Task to carry out
Only the lines below, from the one with "s hdispatching.1 h" through the one with "intro c hvalid", are to be written out, exactly.
==== Source information
/-- Outside `RUN` only the widths and the four arm and enable bits count. -/
theorem inv_of_unarmed {s : State} (hvalid : s.cfg.valid = true) (hcounters : CountersInRange s) (hmode : s.mode ≠ .run)
    (hunarmed : s.tx.arm = false ∧ s.rx.arm = false ∧ s.rx.ie = false ∧ s.auxIe = false) : Inv s where
  config := hvalid
  counters := hcounters
  transmit := fun h => absurd h hmode
  receive := fun h => absurd h hmode
  aux := fun h => absurd h hmode
  unarmed := fun _ => hunarmed

/-- An accepted `SEND` keeps the invariant: the free slot has the line at mark. -/
theorem inv_of_loaded {s t : State} (h : Inv s) (v : Byte) (hrun : s.mode = .run) (hfree : s.tx.busy = false)
    (hcfg : t.cfg = s.cfg) (hmode : t.mode = s.mode) (hcnt : t.cnt = s.cnt) (htx : t.tx = txLoaded s.cfg s.cnt v s.tx)
    (hrx : t.rx = s.rx) (haux : t.auxIe = s.auxIe) : Inv t where
  config := by rw [hcfg]; exact h.config
  counters := by
    obtain ⟨h1, -, h3⟩ := h.counters
    exact ⟨by rwa [hcfg, hcnt], by rw [hcfg, htx]; exact counterAdd_lt .., by rwa [hcfg, hrx]⟩
  transmit := fun _ => by
    rw [hcfg, hcnt, htx]
    exact transmitInv_txLoaded s.cfg s.cnt v s.tx h.config h.counters.cnt ((h.transmit hrun).idle hfree).2
  receive := by rw [hcfg, hmode, hcnt, hrx]; exact h.receive
  aux := by rw [hmode, haux]; exact h.aux
  unarmed := fun hoff => absurd hrun (by rwa [hmode] at hoff)

/-- `INIT` with a trim starts both engines idle. -/
theorem inv_startUp (r a : Level) (s : State) (h : Inv s) : Inv (startUp r a s) where
  config := h.config
  counters := ⟨h.counters.cnt, h.counters.tx, h.counters.rx⟩
  transmit := fun _ => transmitInv_of_idle _ _ _ rfl rfl rfl rfl
  receive := fun _ => receiveInv_of_idle _ _ _ rfl rfl rfl rfl
  aux := fun _ => rfl
  unarmed := fun hoff => absurd rfl hoff

theorem inv_dispatched (s : State) (hrun : s.mode = .run) (h : Inv s) : Inv (dispatched s) :=
  dispatched_induction s
    (fun _ => h.of_sameBlock rfl rfl rfl rfl rfl rfl)
    (fun _ => h.of_sameBlock rfl rfl rfl rfl rfl rfl)
    (fun _ b _ _ hfree => inv_of_loaded h b hrun hfree rfl rfl rfl rfl rfl rfl)
    fun _ _ => h.of_sameBlock rfl rfl rfl rfl rfl rfl

/-- Every operation from outside, and every step of the host, keeps the invariant. -/
theorem inv_nextState (i : Instr) (s : State) (hi : isInternal i = false) (h : Inv s) : Inv (nextState i s) := by
  have hsilent : Inv (silently s) := h.of_sameBlock rfl rfl rfl rfl rfl rfl
  cases i with
  | por => exact inv_of_unarmed h.config (countersInRange_powerOn s) nofun ⟨rfl, rfl, rfl, rfl⟩
  | init p r a =>
    by_cases hu : s.mode = .uninit
    · cases p with
      | true =>
        rw [nextState_init_some r a s hu]
        exact (inv_startUp r a s h).of_sameBlock rfl rfl rfl rfl rfl rfl
      | false =>
        rw [nextState_init_none r a s hu]
        exact inv_of_unarmed h.config (countersInRange_raiseFatal s) nofun ⟨rfl, rfl, rfl, rfl⟩
    · rw [nextState_init_refused p r a s hu]; exact hsilent
  | tick r a o =>
    by_cases hrun : s.mode = .run
    · rw [nextState_tick_run r a o s hrun]; exact inv_ticked _ s hrun h
    · rw [nextState_tick_off r a o s hrun]; exact h.of_sameBlock rfl rfl rfl rfl rfl rfl
  | send v =>
    rw [nextState]
    split_ifs with hrun hbusy
    · exact h.of_sameBlock rfl rfl rfl rfl rfl rfl
    · exact inv_of_loaded h v hrun (by simpa using hbusy) rfl rfl rfl rfl rfl rfl
    · exact hsilent
  | statusRead | cmdRead | cmdClear | hostWait =>
    rw [nextState]
    split_ifs <;> exact h.of_sameBlock rfl rfl rfl rfl rfl rfl
  | hostDispatch =>
    rw [nextState]
    split_ifs with hdispatching
    · exact inv_dispatched s hdispatching.1 h
    · exact hsilent
  | frame | txsrPattern => exact h
  | _ => cases hi

/-- The inversion of `step`: the script's first word decodes, and its operation completes on the rest. -/
theorem step_next (s t : State) (h : step s = .next t) :
    ∃ w rest i, s.script = w :: rest ∧ decode s.cfg.operandWidth w = some i ∧
      t = nextState i { s with script := rest } := by
  unfold step at h
  split at h
  · split at h
    · cases h
    · next w rest hscript =>
      split at h
      · next i hdecode => exact ⟨w, rest, i, hscript, hdecode, (exec_next i _ t h).2⟩
      · cases h
  · cases h

/-- Settles O51: the step is an operation from outside on the state with the word taken off; the last clause is the bound
of `TransmitInv.ahead` at the decided first offset. -/
theorem stepKeepsTheInvariant : Obligations.StepKeepsTheInvariant := by
  intro s t h hexternal ht
  obtain ⟨w, rest, i, hscript, hdecode, rfl⟩ := step_next s t ht
  have hinv : Inv (nextState i { s with script := rest }) :=
    inv_nextState i _ (hexternal w rest i hscript hdecode) (h.of_sameBlock rfl rfl rfl rfl rfl rfl)
  refine ⟨hinv, ?_⟩
  intro hoffset hrun harm
  have hahead := (hinv.transmit hrun).ahead harm
  rwa [hoffset, ite_self] at hahead

/-- Settles O50: nothing is armed and no counter has moved. -/
theorem invariantHoldsAtReset : Obligations.InvariantHoldsAtReset := by
  intro c hvalid
  constructor
  · exact inv_of_unarmed hvalid ⟨modulus_pos c, modulus_pos c, modulus_pos c⟩ nofun ⟨rfl, rfl, rfl, rfl⟩
  · exact ⟨nofun, nofun, nofun⟩

end Sys2Proof.Machine
end

section
/-! PROOFS. `send_blocking` (30_encoding.md R106): it ends only with an accepted `SEND`, and in the invariant a busy slot
frees after a bounded number of ticks (20_memory.md R74). -/

namespace Sys2Proof.Machine

/-- An accepted `SEND` ends it, with the waits it was given. -/
theorem sendBlocking_of_accepted (b : Byte) (waits : List Wait) (s t : State) (ht : exec (.send b) s = .next t)
    (haccepted : t.result = .accepted true) : sendBlocking b waits s = some (t, waits) := by
  unfold sendBlocking
  rw [ht]
  exact if_pos haccepted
========
Response area
    · exact inv_dispatched s hdispatching.1 h
    · exact hsilent
  | frame | txsrPattern => exact h
  | _ => cases hi

/-- The inversion of `step`: the script's first word decodes, and its operation completes on the rest. -/
theorem step_next (s t : State) (h : step s = .next t) :
    ∃ w rest i, s.script = w :: rest ∧ decode s.cfg.operandWidth w = some i ∧
      t = nextState i { s with script := rest } := by
  unfold step at h
  split at h
  · split at h
    · cases h
    · next w rest hscript =>
      split at h
      · next i hdecode => exact ⟨w, rest, i, hscript, hdecode, (exec_next i _ t h).2⟩
      · cases h
  · cases h

/-- Settles O51: the step is an operation from outside on the state with the word taken off; the last clause is the bound
of `TransmitInv.ahead` at the decided first offset. -/
theorem stepKeepsTheInvariant : Obligations.StepKeepsTheInvariant := by
  intro s t h hexternal ht
  obtain ⟨w, rest, i, hscript, hdecode, rfl⟩ := step_next s t ht
  have hinv : Inv (nextState i { s with script := rest }) :=
    inv_nextState i _ (hexternal w rest i hscript hdecode) (h.of_sameBlock rfl rfl rfl rfl rfl rfl)
  refine ⟨hinv, ?_⟩
  intro hoffset hrun harm
  have hahead := (hinv.transmit hrun).ahead harm
  rwa [hoffset, ite_self] at hahead

/-- Settles O50: nothing is armed and no counter has moved. -/
theorem invariantHoldsAtReset : Obligations.InvariantHoldsAtReset := by
  intro c hvalid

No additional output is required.